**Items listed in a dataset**
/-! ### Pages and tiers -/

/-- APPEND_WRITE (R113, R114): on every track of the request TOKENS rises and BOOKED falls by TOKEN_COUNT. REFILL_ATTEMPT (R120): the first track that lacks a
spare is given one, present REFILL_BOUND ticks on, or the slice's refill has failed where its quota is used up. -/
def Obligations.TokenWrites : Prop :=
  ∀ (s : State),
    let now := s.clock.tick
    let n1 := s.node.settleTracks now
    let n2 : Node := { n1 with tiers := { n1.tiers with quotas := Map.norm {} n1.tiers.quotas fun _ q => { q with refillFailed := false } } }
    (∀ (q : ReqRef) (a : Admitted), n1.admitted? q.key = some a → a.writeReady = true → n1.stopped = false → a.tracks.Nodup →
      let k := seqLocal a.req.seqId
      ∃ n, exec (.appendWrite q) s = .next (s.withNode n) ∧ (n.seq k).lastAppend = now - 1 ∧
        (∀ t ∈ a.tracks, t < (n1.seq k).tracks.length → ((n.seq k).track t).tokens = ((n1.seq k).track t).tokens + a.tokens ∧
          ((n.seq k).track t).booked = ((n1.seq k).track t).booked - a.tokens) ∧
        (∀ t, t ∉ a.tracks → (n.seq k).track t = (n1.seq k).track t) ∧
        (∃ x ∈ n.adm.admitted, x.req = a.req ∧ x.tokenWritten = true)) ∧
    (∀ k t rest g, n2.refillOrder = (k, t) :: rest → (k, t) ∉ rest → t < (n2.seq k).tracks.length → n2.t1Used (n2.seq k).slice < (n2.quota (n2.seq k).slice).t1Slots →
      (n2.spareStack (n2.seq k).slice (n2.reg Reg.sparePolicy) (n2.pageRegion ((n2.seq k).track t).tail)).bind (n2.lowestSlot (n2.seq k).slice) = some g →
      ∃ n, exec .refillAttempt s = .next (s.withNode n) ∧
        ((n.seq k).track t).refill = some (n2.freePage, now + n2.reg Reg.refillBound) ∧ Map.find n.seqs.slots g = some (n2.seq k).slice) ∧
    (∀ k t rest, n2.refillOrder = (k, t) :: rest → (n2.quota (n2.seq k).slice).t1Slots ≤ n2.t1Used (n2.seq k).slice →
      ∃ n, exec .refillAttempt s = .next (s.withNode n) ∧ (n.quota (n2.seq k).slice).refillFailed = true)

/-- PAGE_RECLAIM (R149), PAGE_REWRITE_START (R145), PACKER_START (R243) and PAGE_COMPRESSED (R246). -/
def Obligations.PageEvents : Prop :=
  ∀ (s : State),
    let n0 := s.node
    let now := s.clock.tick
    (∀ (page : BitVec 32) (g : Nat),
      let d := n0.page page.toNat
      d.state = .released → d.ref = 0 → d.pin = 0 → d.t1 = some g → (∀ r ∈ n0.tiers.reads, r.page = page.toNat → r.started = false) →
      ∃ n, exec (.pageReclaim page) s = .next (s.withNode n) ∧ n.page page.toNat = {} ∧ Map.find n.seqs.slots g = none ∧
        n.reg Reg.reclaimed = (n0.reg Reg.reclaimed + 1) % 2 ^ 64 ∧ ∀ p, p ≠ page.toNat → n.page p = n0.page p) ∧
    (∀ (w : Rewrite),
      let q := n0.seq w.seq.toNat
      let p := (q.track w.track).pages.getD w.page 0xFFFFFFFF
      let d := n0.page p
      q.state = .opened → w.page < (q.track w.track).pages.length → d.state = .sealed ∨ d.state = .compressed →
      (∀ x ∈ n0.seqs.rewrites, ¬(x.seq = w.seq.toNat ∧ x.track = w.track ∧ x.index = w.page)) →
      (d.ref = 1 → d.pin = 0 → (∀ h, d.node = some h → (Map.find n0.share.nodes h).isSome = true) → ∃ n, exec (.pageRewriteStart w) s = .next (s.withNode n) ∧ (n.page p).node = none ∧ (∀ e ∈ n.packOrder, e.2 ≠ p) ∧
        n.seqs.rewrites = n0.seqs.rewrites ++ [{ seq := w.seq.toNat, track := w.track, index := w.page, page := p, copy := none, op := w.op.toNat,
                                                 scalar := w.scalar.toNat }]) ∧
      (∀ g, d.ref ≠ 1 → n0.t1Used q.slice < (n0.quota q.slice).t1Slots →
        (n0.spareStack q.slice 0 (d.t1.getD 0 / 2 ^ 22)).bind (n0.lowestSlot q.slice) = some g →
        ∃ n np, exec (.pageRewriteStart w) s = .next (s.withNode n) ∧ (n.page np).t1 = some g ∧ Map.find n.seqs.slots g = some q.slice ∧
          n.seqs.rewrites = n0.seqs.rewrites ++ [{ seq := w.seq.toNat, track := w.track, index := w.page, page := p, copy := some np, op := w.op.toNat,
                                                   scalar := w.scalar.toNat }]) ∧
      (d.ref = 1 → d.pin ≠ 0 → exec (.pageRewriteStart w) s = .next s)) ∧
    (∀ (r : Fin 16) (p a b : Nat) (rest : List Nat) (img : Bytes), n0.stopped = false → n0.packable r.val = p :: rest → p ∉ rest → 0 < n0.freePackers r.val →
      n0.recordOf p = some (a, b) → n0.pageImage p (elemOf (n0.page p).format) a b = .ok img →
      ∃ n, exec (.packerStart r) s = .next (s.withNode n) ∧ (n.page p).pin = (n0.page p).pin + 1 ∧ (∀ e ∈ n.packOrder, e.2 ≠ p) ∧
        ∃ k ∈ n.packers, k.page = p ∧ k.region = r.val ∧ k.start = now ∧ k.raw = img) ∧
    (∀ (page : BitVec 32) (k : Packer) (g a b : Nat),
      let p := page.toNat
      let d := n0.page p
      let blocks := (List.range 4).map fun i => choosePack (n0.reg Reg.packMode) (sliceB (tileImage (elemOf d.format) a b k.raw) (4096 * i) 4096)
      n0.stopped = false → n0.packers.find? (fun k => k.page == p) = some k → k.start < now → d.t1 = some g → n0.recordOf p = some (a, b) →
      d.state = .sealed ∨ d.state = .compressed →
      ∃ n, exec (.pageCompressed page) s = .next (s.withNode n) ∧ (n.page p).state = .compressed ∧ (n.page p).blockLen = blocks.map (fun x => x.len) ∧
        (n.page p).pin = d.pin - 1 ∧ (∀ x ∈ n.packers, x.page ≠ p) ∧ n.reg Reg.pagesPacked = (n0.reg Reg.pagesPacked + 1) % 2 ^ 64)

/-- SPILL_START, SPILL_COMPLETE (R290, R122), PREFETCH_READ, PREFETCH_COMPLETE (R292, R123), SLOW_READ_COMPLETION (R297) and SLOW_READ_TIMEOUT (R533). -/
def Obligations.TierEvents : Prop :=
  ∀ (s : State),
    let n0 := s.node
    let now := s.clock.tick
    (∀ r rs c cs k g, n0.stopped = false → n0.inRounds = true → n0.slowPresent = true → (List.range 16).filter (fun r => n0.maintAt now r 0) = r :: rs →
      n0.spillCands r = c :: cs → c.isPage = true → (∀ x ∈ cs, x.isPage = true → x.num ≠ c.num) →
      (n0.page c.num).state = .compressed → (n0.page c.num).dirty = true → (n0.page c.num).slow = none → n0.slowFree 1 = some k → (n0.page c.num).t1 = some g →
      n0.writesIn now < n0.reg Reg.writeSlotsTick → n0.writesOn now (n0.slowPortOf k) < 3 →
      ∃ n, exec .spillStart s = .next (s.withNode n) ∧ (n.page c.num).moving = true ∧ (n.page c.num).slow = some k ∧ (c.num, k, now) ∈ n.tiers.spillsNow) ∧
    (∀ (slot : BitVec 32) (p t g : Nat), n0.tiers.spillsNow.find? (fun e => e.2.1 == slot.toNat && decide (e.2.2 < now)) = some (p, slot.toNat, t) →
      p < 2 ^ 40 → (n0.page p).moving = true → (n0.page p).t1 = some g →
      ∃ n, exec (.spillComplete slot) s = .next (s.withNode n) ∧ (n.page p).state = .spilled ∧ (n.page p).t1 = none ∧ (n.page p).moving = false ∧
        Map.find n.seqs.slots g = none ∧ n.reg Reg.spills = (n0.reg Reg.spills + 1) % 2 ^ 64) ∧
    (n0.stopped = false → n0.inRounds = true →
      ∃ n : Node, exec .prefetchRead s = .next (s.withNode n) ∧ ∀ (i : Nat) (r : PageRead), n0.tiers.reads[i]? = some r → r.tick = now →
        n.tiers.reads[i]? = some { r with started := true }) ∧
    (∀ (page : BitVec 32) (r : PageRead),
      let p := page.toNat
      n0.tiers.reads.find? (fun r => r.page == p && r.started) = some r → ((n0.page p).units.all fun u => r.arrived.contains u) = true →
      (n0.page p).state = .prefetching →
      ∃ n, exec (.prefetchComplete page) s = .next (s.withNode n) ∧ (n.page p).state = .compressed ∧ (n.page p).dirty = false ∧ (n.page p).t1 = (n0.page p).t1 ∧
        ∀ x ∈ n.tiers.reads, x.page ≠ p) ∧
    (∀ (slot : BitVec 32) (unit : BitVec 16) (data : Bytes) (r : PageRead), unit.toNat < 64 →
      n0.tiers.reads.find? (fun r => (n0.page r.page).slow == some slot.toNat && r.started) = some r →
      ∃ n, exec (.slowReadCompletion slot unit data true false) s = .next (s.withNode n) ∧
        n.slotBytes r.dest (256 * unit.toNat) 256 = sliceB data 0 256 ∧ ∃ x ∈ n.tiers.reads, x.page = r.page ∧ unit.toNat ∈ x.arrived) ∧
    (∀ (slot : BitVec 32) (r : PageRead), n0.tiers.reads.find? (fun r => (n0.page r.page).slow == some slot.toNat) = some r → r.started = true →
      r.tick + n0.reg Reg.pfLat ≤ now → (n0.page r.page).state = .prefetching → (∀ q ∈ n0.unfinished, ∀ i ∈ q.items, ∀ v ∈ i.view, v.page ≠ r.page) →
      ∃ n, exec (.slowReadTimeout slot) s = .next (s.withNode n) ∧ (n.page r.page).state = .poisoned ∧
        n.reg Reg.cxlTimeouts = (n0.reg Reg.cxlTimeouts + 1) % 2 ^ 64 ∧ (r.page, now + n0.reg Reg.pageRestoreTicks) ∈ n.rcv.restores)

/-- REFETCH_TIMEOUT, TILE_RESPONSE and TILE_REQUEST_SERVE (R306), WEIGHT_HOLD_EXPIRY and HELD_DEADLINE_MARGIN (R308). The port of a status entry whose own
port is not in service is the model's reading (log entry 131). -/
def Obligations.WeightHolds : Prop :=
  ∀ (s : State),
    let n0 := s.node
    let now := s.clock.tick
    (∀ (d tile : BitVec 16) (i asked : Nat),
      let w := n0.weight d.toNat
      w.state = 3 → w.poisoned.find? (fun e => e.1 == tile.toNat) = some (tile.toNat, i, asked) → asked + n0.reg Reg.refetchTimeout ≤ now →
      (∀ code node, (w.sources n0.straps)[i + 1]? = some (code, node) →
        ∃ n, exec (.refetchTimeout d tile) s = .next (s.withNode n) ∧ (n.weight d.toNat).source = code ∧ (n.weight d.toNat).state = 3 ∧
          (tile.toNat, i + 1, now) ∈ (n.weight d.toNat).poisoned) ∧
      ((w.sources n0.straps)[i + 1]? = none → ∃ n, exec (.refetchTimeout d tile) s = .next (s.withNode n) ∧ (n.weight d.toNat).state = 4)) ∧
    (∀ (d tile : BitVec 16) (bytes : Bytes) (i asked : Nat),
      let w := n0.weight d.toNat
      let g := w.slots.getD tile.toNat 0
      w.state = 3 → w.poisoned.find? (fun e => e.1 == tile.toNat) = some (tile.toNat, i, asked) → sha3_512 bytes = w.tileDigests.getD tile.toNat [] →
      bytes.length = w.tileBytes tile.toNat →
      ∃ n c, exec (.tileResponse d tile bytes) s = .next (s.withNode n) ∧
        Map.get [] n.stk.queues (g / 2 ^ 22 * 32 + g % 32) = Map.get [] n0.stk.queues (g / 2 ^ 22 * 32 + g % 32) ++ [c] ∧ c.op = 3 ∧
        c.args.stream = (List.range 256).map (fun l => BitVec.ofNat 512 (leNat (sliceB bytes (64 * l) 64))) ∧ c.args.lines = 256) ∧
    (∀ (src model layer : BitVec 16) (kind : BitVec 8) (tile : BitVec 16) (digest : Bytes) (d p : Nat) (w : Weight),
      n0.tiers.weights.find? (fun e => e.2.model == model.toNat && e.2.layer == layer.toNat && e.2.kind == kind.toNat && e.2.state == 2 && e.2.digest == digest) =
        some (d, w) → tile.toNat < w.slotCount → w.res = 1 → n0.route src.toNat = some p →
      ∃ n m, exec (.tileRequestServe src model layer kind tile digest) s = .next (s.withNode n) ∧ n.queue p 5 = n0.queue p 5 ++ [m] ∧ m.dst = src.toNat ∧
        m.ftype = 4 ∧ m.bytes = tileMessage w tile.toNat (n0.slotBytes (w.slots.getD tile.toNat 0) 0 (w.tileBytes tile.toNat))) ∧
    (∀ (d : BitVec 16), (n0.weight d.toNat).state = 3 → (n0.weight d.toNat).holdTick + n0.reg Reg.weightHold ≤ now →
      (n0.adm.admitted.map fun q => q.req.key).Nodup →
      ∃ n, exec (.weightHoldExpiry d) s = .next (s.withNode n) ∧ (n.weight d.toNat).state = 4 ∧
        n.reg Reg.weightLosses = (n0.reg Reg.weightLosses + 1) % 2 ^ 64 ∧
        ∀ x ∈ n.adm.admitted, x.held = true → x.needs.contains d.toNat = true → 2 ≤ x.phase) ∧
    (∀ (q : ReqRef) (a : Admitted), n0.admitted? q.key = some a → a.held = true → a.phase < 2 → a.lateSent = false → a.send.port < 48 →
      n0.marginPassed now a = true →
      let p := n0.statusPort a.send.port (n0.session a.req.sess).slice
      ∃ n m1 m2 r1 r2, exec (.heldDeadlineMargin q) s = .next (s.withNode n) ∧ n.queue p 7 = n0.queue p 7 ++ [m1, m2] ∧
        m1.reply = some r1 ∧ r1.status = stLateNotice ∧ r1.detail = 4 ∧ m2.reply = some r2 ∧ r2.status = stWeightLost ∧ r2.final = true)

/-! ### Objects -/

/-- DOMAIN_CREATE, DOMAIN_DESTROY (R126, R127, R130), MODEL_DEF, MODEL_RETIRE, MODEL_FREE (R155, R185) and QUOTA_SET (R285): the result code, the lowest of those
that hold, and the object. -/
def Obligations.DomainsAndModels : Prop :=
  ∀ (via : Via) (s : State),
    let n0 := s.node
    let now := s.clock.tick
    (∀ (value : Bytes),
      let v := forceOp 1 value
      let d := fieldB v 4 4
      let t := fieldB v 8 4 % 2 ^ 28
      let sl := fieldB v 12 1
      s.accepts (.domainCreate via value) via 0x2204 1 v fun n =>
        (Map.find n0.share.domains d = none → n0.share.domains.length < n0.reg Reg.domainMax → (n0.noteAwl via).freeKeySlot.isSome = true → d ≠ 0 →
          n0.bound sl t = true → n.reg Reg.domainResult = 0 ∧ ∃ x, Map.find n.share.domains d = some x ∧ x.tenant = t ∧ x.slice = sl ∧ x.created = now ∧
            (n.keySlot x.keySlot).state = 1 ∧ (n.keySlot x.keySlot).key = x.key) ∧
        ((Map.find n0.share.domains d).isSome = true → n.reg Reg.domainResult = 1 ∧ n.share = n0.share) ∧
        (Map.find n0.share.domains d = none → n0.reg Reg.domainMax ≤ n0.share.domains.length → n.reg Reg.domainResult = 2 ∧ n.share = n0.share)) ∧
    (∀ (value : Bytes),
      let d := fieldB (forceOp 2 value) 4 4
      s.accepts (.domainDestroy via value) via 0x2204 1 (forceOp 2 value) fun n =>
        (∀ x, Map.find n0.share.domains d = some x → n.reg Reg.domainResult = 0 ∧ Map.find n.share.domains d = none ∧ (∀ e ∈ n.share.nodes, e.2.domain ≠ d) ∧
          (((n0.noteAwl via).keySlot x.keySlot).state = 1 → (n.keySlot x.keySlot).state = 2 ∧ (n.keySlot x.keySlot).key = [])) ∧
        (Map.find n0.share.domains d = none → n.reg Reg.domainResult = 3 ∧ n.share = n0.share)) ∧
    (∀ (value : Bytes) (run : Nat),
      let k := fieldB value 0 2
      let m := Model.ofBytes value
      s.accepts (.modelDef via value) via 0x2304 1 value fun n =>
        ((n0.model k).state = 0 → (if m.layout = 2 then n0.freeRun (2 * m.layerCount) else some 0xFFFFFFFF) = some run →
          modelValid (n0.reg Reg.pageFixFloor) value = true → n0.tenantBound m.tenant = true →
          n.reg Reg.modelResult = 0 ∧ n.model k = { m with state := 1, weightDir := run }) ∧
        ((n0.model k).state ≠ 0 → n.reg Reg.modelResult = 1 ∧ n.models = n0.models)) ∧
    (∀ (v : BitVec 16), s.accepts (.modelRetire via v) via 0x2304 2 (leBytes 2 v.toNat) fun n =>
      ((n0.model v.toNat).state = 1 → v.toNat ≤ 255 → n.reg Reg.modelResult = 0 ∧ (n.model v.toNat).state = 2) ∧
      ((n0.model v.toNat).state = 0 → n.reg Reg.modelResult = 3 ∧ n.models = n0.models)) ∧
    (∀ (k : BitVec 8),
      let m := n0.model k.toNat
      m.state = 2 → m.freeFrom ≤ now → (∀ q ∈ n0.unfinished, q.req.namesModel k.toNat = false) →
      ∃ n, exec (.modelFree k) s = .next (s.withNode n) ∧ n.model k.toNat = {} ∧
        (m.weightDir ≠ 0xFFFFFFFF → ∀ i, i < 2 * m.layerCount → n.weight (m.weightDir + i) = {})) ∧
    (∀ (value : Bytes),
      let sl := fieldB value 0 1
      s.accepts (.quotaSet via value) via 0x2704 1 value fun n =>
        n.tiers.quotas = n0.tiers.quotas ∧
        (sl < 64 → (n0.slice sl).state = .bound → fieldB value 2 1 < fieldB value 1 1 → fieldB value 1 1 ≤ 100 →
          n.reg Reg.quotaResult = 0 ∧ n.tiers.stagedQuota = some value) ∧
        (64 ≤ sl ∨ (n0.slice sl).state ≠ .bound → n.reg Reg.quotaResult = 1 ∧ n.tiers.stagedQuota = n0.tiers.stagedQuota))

**Requirement**
Give back exactly the lines from the first line of the records through the line holding "let n2 : Node", including both of those lines and leaving out all others.

**Written solution**
/-! ### Pages and tiers -/

/-- APPEND_WRITE (R113, R114): on every track of the request TOKENS rises and BOOKED falls by TOKEN_COUNT. REFILL_ATTEMPT (R120): the first track that lacks a
spare is given one, present REFILL_BOUND ticks on, or the slice's refill has failed where its quota is used up. -/
def Obligations.TokenWrites : Prop :=
  ∀ (s : State),
    let now := s.clock.tick
    let n1 := s.node.settleTracks now
    let n2 : Node := { n1 with tiers := { n1.tiers with quotas := Map.norm {} n1.tiers.quotas fun _ q => { q with refillFailed := false } } }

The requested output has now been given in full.